Task description —
From the entries below, output the line with "theorem tellsByte_rxNack : TellsByte" and each following line up to and including the line with "theorem runPhase_gains (hp", exactly as written.

Collected data
══════════

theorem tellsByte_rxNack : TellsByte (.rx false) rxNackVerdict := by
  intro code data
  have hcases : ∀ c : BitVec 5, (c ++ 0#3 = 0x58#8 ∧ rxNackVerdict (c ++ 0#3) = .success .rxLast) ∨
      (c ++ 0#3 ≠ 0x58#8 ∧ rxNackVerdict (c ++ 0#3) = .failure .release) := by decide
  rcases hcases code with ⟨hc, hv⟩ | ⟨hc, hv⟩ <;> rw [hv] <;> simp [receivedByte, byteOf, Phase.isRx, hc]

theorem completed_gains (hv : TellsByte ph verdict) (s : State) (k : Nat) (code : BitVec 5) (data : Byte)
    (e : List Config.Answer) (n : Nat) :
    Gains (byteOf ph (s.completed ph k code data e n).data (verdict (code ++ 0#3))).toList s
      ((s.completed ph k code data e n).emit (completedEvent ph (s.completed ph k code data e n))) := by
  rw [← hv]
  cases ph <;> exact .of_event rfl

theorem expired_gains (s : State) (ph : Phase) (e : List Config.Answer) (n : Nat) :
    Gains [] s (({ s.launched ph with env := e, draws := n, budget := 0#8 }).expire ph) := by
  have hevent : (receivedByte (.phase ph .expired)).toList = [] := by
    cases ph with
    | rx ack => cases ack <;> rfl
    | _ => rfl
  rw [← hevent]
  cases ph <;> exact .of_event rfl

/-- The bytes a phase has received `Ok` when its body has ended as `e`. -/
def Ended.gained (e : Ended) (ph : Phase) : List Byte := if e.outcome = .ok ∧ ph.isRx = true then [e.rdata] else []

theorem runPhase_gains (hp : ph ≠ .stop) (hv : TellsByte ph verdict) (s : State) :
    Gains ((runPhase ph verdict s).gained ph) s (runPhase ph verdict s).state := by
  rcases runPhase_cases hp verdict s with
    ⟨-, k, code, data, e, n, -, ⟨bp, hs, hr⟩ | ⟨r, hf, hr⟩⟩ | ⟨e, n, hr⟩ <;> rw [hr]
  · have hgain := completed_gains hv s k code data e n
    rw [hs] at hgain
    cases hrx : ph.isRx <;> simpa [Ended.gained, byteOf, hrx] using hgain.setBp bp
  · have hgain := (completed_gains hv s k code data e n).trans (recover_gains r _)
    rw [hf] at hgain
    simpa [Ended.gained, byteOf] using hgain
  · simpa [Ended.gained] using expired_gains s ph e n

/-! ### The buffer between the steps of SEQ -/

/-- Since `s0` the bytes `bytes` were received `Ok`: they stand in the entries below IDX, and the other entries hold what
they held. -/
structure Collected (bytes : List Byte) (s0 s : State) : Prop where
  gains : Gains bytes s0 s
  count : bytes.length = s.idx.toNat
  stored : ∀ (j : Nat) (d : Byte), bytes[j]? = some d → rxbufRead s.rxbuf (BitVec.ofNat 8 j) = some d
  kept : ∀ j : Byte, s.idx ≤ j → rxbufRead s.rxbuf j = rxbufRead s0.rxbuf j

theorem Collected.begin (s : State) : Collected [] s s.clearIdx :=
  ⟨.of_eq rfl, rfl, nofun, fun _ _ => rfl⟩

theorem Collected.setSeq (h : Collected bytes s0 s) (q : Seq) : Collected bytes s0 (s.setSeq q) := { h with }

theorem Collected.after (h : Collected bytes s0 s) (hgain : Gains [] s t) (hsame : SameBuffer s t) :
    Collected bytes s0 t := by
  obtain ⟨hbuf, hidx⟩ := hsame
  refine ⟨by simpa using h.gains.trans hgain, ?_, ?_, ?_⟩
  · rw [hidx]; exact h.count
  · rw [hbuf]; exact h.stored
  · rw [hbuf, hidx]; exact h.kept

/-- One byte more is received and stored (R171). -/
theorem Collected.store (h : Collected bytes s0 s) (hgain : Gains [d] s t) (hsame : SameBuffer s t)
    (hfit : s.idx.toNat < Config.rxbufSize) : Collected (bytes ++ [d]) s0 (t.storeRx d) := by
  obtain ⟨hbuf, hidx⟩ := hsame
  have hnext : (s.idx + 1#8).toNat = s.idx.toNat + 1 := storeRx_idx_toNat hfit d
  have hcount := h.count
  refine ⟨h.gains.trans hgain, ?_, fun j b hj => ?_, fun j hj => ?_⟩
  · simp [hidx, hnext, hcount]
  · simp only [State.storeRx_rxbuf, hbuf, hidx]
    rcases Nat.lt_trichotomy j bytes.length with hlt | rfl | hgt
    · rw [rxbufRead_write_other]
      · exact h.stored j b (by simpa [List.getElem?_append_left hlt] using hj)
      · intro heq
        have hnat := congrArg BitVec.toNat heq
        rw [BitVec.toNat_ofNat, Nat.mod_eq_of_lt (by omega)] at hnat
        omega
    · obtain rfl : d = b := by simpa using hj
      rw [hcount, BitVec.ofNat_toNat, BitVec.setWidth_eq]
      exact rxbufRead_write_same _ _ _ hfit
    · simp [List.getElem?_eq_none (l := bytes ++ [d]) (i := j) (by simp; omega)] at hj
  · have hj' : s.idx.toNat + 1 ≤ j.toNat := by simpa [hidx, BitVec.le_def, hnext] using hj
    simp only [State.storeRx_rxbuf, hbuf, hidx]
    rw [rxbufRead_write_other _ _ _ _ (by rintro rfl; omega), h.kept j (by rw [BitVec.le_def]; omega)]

══════════

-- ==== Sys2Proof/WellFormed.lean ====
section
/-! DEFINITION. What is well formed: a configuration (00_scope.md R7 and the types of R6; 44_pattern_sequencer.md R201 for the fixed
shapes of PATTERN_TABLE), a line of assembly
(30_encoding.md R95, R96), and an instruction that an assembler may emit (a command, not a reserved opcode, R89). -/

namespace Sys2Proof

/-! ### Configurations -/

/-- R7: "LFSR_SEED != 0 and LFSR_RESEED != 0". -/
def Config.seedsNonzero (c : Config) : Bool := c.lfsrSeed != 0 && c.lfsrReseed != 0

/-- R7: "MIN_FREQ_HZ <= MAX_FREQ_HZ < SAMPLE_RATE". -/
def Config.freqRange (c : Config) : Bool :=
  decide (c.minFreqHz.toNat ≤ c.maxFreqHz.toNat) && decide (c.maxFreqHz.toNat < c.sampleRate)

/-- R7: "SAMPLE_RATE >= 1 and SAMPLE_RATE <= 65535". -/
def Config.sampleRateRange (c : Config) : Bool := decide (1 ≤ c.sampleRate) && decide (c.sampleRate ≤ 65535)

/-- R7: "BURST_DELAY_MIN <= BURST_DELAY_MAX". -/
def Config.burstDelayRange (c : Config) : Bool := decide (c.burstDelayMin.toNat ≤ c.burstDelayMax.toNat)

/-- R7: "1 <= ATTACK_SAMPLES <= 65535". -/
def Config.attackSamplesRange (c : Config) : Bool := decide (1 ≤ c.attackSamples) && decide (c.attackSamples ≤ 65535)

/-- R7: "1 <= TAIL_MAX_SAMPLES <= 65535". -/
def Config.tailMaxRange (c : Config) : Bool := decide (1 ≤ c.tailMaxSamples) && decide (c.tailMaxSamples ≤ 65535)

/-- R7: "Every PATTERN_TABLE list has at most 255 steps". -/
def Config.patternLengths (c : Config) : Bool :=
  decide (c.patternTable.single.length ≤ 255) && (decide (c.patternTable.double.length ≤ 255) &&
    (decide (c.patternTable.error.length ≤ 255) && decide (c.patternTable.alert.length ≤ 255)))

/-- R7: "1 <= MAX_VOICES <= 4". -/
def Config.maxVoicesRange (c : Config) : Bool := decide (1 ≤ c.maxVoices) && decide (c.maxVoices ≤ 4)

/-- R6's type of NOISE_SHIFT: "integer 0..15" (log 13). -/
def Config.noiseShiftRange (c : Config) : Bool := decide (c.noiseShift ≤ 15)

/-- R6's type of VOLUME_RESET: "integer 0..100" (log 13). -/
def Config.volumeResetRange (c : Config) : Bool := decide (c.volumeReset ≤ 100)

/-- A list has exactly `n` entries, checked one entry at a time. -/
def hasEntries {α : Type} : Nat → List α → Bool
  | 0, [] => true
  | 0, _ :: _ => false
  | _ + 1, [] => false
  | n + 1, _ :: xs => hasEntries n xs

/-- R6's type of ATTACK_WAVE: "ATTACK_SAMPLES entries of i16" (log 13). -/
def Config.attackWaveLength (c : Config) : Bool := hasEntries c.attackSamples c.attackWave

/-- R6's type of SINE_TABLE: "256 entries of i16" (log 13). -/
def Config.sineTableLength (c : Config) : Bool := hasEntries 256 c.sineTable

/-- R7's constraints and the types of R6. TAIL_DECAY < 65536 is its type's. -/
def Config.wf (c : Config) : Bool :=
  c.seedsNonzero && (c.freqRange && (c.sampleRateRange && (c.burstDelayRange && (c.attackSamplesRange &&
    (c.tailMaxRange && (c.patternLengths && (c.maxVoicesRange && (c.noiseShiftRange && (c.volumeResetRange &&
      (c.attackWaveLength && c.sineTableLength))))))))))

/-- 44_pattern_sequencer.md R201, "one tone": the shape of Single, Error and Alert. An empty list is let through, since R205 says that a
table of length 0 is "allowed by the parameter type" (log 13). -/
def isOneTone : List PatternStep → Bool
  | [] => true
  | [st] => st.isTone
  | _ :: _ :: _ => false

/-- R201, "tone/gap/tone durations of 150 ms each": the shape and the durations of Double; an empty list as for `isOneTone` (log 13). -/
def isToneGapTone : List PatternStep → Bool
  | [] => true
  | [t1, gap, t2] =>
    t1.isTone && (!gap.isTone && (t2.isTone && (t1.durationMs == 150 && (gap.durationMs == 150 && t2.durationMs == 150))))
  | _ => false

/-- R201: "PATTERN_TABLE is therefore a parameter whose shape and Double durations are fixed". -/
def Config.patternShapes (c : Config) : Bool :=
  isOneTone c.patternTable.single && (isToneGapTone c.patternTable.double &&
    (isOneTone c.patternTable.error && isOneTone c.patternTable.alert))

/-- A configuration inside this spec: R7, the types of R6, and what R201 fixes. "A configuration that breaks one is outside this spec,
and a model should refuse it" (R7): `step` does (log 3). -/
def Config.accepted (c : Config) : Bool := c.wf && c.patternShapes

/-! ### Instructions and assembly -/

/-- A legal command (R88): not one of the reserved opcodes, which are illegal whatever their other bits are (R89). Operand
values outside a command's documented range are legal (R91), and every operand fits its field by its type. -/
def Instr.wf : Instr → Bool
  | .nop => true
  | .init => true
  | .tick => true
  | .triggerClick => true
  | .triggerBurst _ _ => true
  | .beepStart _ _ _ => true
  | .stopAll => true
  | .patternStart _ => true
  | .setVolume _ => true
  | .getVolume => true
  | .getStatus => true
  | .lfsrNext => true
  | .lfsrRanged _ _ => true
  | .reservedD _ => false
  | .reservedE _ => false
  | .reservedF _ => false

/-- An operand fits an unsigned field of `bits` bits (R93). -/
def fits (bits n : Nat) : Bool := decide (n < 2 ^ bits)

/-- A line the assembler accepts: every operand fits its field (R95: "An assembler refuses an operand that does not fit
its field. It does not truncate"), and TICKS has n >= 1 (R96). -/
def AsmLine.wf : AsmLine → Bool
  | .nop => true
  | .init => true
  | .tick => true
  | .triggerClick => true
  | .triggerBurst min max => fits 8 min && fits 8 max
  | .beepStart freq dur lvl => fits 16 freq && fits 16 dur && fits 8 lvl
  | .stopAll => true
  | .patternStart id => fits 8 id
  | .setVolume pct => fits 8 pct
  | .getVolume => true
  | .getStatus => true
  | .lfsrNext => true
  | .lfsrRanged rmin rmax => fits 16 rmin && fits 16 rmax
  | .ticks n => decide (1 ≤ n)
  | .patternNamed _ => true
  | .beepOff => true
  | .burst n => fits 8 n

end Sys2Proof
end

══════════

Exercise response —
theorem tellsByte_rxNack : TellsByte (.rx false) rxNackVerdict := by
  intro code data
  have hcases : ∀ c : BitVec 5, (c ++ 0#3 = 0x58#8 ∧ rxNackVerdict (c ++ 0#3) = .success .rxLast) ∨
      (c ++ 0#3 ≠ 0x58#8 ∧ rxNackVerdict (c ++ 0#3) = .failure .release) := by decide
  rcases hcases code with ⟨hc, hv⟩ | ⟨hc, hv⟩ <;> rw [hv] <;> simp [receivedByte, byteOf, Phase.isRx, hc]

theorem completed_gains (hv : TellsByte ph verdict) (s : State) (k : Nat) (code : BitVec 5) (data : Byte)
    (e : List Config.Answer) (n : Nat) :
    Gains (byteOf ph (s.completed ph k code data e n).data (verdict (code ++ 0#3))).toList s
      ((s.completed ph k code data e n).emit (completedEvent ph (s.completed ph k code data e n))) := by
  rw [← hv]
  cases ph <;> exact .of_event rfl

theorem expired_gains (s : State) (ph : Phase) (e : List Config.Answer) (n : Nat) :
    Gains [] s (({ s.launched ph with env := e, draws := n, budget := 0#8 }).expire ph) := by
  have hevent : (receivedByte (.phase ph .expired)).toList = [] := by
    cases ph with
    | rx ack => cases ack <;> rfl
    | _ => rfl
  rw [← hevent]
  cases ph <;> exact .of_event rfl

/-- The bytes a phase has received `Ok` when its body has ended as `e`. -/
def Ended.gained (e : Ended) (ph : Phase) : List Byte := if e.outcome = .ok ∧ ph.isRx = true then [e.rdata] else []

theorem runPhase_gains (hp : ph ≠ .stop) (hv : TellsByte ph verdict) (s : State) :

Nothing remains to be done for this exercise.